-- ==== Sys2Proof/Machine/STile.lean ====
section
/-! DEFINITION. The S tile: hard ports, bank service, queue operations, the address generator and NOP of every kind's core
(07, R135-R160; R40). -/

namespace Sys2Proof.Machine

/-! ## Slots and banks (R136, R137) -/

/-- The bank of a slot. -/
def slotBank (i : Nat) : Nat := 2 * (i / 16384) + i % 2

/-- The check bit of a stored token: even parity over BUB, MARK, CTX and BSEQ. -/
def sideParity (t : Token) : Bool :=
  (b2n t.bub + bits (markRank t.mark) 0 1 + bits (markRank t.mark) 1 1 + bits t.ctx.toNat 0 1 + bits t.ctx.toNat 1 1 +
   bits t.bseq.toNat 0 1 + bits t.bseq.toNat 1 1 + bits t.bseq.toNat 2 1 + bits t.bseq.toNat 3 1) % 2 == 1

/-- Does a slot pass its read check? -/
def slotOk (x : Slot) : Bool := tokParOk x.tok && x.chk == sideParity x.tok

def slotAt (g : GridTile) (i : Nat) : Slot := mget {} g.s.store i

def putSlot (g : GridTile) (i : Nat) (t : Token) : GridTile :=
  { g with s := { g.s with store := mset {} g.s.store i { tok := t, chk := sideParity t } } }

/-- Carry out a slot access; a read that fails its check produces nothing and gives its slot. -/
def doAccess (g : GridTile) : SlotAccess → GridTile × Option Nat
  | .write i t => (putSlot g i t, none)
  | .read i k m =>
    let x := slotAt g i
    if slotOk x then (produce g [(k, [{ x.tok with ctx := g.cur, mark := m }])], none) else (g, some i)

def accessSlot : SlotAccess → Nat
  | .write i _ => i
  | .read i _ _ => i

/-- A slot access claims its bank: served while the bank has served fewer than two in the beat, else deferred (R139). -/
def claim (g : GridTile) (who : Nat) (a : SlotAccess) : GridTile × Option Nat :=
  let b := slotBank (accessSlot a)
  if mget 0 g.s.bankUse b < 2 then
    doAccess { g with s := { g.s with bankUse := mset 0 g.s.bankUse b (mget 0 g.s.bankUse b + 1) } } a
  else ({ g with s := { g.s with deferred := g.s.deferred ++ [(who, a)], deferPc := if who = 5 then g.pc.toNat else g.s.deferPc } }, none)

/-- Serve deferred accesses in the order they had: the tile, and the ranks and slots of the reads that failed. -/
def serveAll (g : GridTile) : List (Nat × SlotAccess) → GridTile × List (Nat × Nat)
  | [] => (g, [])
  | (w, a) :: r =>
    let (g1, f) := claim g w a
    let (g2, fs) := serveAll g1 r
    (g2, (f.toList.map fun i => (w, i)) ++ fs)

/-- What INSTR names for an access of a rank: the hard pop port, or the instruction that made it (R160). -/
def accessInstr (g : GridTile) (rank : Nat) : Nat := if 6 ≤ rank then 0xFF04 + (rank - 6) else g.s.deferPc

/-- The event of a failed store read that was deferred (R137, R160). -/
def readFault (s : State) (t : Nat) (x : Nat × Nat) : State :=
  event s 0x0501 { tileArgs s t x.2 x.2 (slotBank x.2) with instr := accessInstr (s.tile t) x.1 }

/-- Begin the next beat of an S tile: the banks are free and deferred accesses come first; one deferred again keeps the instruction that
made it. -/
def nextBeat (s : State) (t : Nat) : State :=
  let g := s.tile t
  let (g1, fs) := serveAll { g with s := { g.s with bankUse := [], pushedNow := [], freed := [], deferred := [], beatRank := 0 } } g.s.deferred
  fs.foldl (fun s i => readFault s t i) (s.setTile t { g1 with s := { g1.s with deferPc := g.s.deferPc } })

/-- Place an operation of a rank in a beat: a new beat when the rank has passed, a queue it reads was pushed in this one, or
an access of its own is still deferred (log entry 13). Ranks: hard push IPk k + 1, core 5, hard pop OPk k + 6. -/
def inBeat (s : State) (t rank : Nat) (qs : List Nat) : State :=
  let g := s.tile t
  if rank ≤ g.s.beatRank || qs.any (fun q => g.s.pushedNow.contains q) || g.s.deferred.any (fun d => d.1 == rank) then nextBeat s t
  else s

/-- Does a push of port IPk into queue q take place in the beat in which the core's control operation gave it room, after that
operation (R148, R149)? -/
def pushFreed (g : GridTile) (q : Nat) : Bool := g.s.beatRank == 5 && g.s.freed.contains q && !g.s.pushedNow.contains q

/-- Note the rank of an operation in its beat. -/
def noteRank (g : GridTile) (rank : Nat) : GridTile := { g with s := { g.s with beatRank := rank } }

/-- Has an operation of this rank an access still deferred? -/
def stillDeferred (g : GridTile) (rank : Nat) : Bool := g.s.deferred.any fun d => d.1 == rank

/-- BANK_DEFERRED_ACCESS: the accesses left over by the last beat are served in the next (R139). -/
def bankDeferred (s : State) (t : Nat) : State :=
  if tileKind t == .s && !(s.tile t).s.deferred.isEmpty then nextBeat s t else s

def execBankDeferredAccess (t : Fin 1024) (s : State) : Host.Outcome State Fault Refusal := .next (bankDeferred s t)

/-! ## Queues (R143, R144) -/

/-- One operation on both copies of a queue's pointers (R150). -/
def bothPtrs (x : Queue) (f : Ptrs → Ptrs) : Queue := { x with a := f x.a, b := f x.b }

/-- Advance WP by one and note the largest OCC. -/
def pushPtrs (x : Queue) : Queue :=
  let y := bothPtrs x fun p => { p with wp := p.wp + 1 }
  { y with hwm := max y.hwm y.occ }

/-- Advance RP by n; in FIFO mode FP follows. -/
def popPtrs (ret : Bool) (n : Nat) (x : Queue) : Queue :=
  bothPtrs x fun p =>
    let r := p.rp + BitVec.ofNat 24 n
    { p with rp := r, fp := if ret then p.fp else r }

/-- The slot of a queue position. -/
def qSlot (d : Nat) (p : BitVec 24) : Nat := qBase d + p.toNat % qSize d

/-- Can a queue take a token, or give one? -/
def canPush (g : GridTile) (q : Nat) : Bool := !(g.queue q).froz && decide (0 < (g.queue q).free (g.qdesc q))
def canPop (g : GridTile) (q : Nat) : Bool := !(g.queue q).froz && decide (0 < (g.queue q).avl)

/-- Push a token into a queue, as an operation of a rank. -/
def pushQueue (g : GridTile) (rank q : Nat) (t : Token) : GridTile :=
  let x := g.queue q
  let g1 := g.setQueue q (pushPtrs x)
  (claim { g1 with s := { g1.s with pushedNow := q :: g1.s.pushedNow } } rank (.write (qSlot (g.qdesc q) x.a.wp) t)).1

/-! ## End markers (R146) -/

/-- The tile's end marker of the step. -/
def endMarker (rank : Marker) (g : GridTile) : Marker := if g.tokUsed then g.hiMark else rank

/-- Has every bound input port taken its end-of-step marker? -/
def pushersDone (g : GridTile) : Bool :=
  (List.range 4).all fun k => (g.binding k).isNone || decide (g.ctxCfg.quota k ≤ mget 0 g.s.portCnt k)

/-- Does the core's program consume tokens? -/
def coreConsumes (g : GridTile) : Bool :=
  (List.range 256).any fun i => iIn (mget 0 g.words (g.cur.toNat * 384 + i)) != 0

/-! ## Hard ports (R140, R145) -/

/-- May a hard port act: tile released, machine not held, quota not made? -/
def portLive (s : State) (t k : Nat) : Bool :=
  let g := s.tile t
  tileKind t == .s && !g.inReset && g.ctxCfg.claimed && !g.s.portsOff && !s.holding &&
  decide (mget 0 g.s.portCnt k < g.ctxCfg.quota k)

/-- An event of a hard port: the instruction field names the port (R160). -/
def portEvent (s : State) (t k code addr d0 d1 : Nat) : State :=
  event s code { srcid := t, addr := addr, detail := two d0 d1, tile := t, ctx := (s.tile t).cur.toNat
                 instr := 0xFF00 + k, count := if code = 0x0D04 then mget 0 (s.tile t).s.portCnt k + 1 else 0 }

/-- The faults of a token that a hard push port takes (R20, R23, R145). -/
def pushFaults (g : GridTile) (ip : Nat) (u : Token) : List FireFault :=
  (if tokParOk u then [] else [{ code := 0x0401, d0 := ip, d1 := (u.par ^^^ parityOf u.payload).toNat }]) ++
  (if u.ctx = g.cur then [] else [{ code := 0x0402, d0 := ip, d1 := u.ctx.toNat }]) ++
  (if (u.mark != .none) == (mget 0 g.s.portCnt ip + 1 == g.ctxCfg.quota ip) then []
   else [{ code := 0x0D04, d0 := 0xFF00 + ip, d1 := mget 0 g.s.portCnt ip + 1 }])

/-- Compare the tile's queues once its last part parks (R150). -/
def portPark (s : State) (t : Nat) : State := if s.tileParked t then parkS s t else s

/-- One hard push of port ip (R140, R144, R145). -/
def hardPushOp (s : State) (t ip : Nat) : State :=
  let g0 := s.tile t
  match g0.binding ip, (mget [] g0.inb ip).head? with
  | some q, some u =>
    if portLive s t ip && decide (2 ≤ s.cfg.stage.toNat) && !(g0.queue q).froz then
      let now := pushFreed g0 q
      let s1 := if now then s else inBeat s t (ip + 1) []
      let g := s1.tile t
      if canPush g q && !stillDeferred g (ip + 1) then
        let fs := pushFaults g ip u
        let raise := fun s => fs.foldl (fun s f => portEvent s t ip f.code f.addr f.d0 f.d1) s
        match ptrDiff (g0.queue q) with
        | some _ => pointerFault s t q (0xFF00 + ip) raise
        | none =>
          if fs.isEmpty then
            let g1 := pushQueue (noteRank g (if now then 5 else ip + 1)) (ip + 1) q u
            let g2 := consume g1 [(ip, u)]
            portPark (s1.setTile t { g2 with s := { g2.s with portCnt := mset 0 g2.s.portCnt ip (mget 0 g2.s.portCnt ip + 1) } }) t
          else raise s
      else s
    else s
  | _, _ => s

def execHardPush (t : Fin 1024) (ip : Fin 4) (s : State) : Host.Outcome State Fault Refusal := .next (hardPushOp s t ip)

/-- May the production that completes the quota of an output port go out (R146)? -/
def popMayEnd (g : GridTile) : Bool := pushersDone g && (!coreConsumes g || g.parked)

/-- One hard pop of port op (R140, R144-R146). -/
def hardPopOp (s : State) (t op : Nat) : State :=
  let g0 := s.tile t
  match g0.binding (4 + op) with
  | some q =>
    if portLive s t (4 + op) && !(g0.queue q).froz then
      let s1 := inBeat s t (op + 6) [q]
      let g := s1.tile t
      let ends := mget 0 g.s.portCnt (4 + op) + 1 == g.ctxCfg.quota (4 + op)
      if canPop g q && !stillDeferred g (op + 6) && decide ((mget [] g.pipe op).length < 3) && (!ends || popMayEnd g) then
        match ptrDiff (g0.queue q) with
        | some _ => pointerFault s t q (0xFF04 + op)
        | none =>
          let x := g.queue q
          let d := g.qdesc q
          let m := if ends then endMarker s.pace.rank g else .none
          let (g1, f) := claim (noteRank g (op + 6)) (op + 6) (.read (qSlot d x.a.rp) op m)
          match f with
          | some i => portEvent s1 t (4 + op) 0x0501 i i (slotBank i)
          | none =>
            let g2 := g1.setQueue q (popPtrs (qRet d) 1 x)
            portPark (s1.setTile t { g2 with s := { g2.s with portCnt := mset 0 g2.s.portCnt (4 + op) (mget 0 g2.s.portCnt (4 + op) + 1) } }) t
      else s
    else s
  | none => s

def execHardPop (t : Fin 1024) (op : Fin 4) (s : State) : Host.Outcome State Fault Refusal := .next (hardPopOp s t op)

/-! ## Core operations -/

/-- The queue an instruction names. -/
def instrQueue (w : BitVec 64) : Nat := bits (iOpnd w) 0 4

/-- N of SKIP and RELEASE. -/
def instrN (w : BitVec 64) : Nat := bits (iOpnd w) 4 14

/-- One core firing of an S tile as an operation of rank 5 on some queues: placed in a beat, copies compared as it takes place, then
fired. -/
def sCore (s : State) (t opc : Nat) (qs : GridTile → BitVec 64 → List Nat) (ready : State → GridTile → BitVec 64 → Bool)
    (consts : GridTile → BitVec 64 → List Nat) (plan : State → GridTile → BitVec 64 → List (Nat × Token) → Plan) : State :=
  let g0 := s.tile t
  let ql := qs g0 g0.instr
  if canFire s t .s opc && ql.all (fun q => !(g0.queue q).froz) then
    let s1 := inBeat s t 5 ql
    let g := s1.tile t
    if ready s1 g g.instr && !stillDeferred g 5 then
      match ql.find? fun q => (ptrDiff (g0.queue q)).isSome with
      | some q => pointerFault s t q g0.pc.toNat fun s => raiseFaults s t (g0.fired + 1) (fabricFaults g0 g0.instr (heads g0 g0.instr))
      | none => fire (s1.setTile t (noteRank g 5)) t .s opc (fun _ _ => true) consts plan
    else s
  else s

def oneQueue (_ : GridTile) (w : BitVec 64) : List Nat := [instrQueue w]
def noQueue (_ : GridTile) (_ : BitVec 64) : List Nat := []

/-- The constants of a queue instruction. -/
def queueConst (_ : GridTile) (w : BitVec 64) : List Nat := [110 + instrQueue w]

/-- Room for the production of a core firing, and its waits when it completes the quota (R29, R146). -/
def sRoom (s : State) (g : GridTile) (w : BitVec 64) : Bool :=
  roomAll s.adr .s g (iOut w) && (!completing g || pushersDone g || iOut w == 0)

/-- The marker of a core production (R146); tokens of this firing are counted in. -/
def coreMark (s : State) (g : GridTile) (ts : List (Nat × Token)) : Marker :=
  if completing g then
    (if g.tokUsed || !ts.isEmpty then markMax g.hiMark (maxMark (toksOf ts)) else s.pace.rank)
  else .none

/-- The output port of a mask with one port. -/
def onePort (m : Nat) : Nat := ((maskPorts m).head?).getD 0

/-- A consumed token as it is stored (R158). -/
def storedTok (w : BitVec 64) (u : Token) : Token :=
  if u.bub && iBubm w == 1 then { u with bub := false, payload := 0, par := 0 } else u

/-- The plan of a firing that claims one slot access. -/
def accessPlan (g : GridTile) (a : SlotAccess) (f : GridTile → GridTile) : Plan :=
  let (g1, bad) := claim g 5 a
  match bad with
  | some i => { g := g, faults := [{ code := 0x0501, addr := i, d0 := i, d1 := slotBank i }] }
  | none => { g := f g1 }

TASK TO COMPLETE
In the listing above, find the line containing "if rank ≤ g.s.beatRank" and the line containing "def pushPtrs (x", then quote both, plus every line between them, exactly as written.

ANSWER SECTION
  if rank ≤ g.s.beatRank || qs.any (fun q => g.s.pushedNow.contains q) || g.s.deferred.any (fun d => d.1 == rank) then nextBeat s t
  else s

/-- Does a push of port IPk into queue q take place in the beat in which the core's control operation gave it room, after that
operation (R148, R149)? -/
def pushFreed (g : GridTile) (q : Nat) : Bool := g.s.beatRank == 5 && g.s.freed.contains q && !g.s.pushedNow.contains q

/-- Note the rank of an operation in its beat. -/
def noteRank (g : GridTile) (rank : Nat) : GridTile := { g with s := { g.s with beatRank := rank } }

/-- Has an operation of this rank an access still deferred? -/
def stillDeferred (g : GridTile) (rank : Nat) : Bool := g.s.deferred.any fun d => d.1 == rank

/-- BANK_DEFERRED_ACCESS: the accesses left over by the last beat are served in the next (R139). -/
def bankDeferred (s : State) (t : Nat) : State :=
  if tileKind t == .s && !(s.tile t).s.deferred.isEmpty then nextBeat s t else s

def execBankDeferredAccess (t : Fin 1024) (s : State) : Host.Outcome State Fault Refusal := .next (bankDeferred s t)

/-! ## Queues (R143, R144) -/

/-- One operation on both copies of a queue's pointers (R150). -/
def bothPtrs (x : Queue) (f : Ptrs → Ptrs) : Queue := { x with a := f x.a, b := f x.b }

/-- Advance WP by one and note the largest OCC. -/
def pushPtrs (x : Queue) : Queue :=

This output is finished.